Last week, ministers sparred over the new broadcaster at a tempestuous cabinet meeting that saw one Likud member, Culture Minister Miri Regev, muse that there would be no point to the new media organization “if we don’t control it.”
Long-sought reforms of the cash-strapped Israel Broadcasting Authority coalesced into a plan to form the new corporation in 2014. The plan passed the Knesset in a law backed by then-communications minister Gilad Erdan and Netanyahu.
Under the 2014 law, the corporation is exempted from oversight rules that apply to most public corporations, severely limiting the ability of politicians to intervene in the hiring of senior staff or in content decisions.
It is that more strictly delineated independence from the political echelon that has rankled some ministers, especially on the right, who have charged that Israeli media generally leans toward the political left.

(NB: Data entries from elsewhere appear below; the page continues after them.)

-- ==== Sys2Proof/Laws/Bus.lean ====
section
/-! SUPPORT. The address map range by range, what a host write and a host event can do, and which agent moves. -/

namespace Sys2Proof.Machine

theorem locate_reserved {a : BusAddr}
    (h : a.toNat = 0x006 ∨ a.toNat = 0x007 ∨ (0x014 ≤ a.toNat ∧ a.toNat < 0x100) ∨ 0x300 ≤ a.toNat) : locate a = .reserved := by
  unfold locate
  dsimp only
  rw [if_neg (by omega), if_neg (by omega), if_neg (by omega), if_neg (by omega), if_neg (by omega), if_neg (by omega)]
  by_cases h8 : a.toNat < 0x008
  · rw [if_pos h8]
  · rw [if_neg h8, dif_neg (by omega), dif_neg (by omega)]
    by_cases h100 : a.toNat < 0x100
    · rw [if_pos h100]
    · rw [if_neg h100, dif_neg (by omega), dif_neg (by omega)]

theorem locate_keyWord {a : BusAddr} {i : Nat} (hi : i < 8) (h : a.toNat = 0x008 + i) : locate a = .keyWord ⟨i, hi⟩ := by
  unfold locate
  dsimp only
  rw [if_neg (by omega), if_neg (by omega), if_neg (by omega), if_neg (by omega), if_neg (by omega), if_neg (by omega), if_neg (by omega), dif_pos (by omega)]
  exact congrArg Location.keyWord (Fin.ext (show a.toNat - 0x008 = i by omega))

theorem locate_roundKey {a : BusAddr} {r : Nat} (hi : r < 4) (h : a.toNat = 0x010 + r) : locate a = .roundKey ⟨r, hi⟩ := by
  unfold locate
  dsimp only
  rw [if_neg (by omega), if_neg (by omega), if_neg (by omega), if_neg (by omega), if_neg (by omega), if_neg (by omega), if_neg (by omega), dif_neg (by omega), dif_pos (by omega)]
  exact congrArg Location.roundKey (Fin.ext (show a.toNat - 0x010 = r by omega))

theorem locate_inBuf {a : BusAddr} {i : Nat} (hi : i < 256) (h : a.toNat = 0x100 + i) : locate a = .inBuf ⟨i, hi⟩ := by
  unfold locate
  dsimp only
  rw [if_neg (by omega), if_neg (by omega), if_neg (by omega), if_neg (by omega), if_neg (by omega), if_neg (by omega), if_neg (by omega), dif_neg (by omega), dif_neg (by omega), if_neg (by omega), dif_pos (by omega)]
  exact congrArg Location.inBuf (Fin.ext (show a.toNat - 0x100 = i by omega))

theorem locate_outBuf {a : BusAddr} {i : Nat} (hi : i < 256) (h : a.toNat = 0x200 + i) : locate a = .outBuf ⟨i, hi⟩ := by
  unfold locate
  dsimp only
  rw [if_neg (by omega), if_neg (by omega), if_neg (by omega), if_neg (by omega), if_neg (by omega), if_neg (by omega), if_neg (by omega), dif_neg (by omega), dif_neg (by omega), if_neg (by omega), dif_neg (by omega), dif_pos (by omega)]
  exact congrArg Location.outBuf (Fin.ext (show a.toNat - 0x200 = i by omega))

/-- Everything a host write can do: nothing (a command pending, or a read-only or reserved address), an issue, or the store
of one writable word. -/
theorem State.busWrite_cases (s : State) (a : BusAddr) (v : Block) :
    s.busWrite a v = s ∨
    (s.status.busy = false ∧
      (s.busWrite a v = s.issue v ∨ s.busWrite a v = { s with key := v } ∨ s.busWrite a v = { s with iv := v } ∨
        s.busWrite a v = { s with din := v } ∨ ∃ i : Fin 256, s.busWrite a v = s.setIn i.val v)) := by
  unfold State.busWrite
  by_cases hb : s.status.busy = true
  · simp [hb]
  · have hb' : s.status.busy = false := by simpa using hb
    rw [if_neg hb]
    cases locate a with
    | cmd => exact .inr ⟨hb', .inl rfl⟩
    | key => exact .inr ⟨hb', .inr (.inl rfl)⟩
    | iv => exact .inr ⟨hb', .inr (.inr (.inl rfl))⟩
    | din => exact .inr ⟨hb', .inr (.inr (.inr (.inl rfl)))⟩
    | inBuf i => exact .inr ⟨hb', .inr (.inr (.inr (.inr ⟨i, rfl⟩)))⟩
    | status => exact .inl rfl
    | dout => exact .inl rfl
    | keyWord i => exact .inl rfl
    | roundKey r => exact .inl rfl
    | outBuf i => exact .inl rfl
    | reserved => exact .inl rfl

@[simp] theorem State.serveHost_nil {s : State} (h : s.host = []) : s.serveHost = s := by
  unfold State.serveHost
  rw [h]

theorem State.serveHost_cons {s : State} {e : HostEvent} {rest : List HostEvent} (h : s.host = e :: rest) :
    s.serveHost = { s.access e with host := rest, busEvents := s.busEvents + 1 } := by
  unfold State.serveHost
  rw [h]

/-- Everything a step can do: the completion of the pending command, one host event, or nothing. -/
theorem step_cases (s : State) :
    (s.nextAgent = .completion ∧ s.status.busy = true ∧ step s = s.complete) ∨
    (s.nextAgent = .host ∧ (∃ e rest, s.host = e :: rest) ∧ step s = .next s.serveHost) ∨
    (s.nextAgent = .idle ∧ s.status.busy = false ∧ s.host = [] ∧ step s = .next s) := by
  have hstep : ∀ g, s.nextAgent = g → step s = match g with
      | .completion => s.complete
      | .host => .next s.serveHost
      | .idle => .next s := by
    intro g hg
    subst hg
    rfl
  by_cases hb : s.status.busy = true
  · by_cases hc : (hostLetsThrough s.host || Config.completesFirst s.busEvents) = true
    · have hg : s.nextAgent = .completion := by unfold State.nextAgent; rw [if_pos hb, if_pos hc]
      exact .inl ⟨hg, hb, hstep _ hg⟩
    · have hg : s.nextAgent = .host := by unfold State.nextAgent; rw [if_pos hb, if_neg hc]
      refine .inr (.inl ⟨hg, ?_, hstep _ hg⟩)
      cases hh : s.host with
      | nil => simp [hh, hostLetsThrough] at hc
      | cons e rest => exact ⟨e, rest, rfl⟩
  · have hb' : s.status.busy = false := by simpa using hb
    cases hh : s.host with
    | nil =>
      have hg : s.nextAgent = .idle := by unfold State.nextAgent; rw [if_neg hb, hh]; rfl
      exact .inr (.inr ⟨hg, hb', rfl, hstep _ hg⟩)
    | cons e rest =>
      have hg : s.nextAgent = .host := by unfold State.nextAgent; rw [if_neg hb, hh]; rfl
      exact .inr (.inl ⟨hg, ⟨e, rest, rfl⟩, hstep _ hg⟩)

/-- A pending command completes at once when the host waits for it or does nothing. -/
theorem step_pending {s : State} (hb : s.status.busy = true) (hh : hostLetsThrough s.host = true) : step s = s.complete := by
  have hg : s.nextAgent = .completion := by simp [State.nextAgent, hb, hh]
  unfold step
  rw [hg]

/-- The placed word is completed by the very next step. -/
theorem step_withFetchWord (s : State) (nbits w : Nat) :
    step (s.withFetchWord nbits w) = (s.withFetchWord nbits w).complete := step_pending rfl rfl

theorem State.complete_ok {s : State} {i : Instr} (h : decode s.cmd = .ok i) : s.complete = exec i s := by
  unfold State.complete
  rw [h]

theorem State.complete_error {s : State} {e : DecodeError} (h : decode s.cmd = .error e) :
    s.complete = .next (s.raiseErr .illegal) := by
  unfold State.complete
  rw [h]

/-- No steps leave the state as it is. -/
theorem core_run_zero (s : State) : Sys2Proof.core.run 0 s = .next s := rfl

/-- A run whose first step answers a next state goes on from it. -/
theorem core_run_succ {s t : State} (k : Nat) (h : step s = .next t) : Sys2Proof.core.run (k + 1) s = Sys2Proof.core.run k t := by
  have h' : Sys2Proof.core.step s = .next t := h
  show Host.Core.run Sys2Proof.core (k + 1) s = _
  simp only [Host.Core.run]
  rw [h']

end Sys2Proof.Machine
end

Many on both left and right have charged that Netanyahu’s efforts to delay the launch would create uncertainty about the new agency’s viability and hurt hiring efforts. Jewish Home leader Education Minister Naftali Bennett last month openly accused Netanyahu of attempting to pressure media outlets with the delay, while similar, if less strident, criticism came even from Likud ministers such as Erdan and Gila Gamliel.
Netanyahu has said that the delay was caused by logistical difficulties that forced a later launch date.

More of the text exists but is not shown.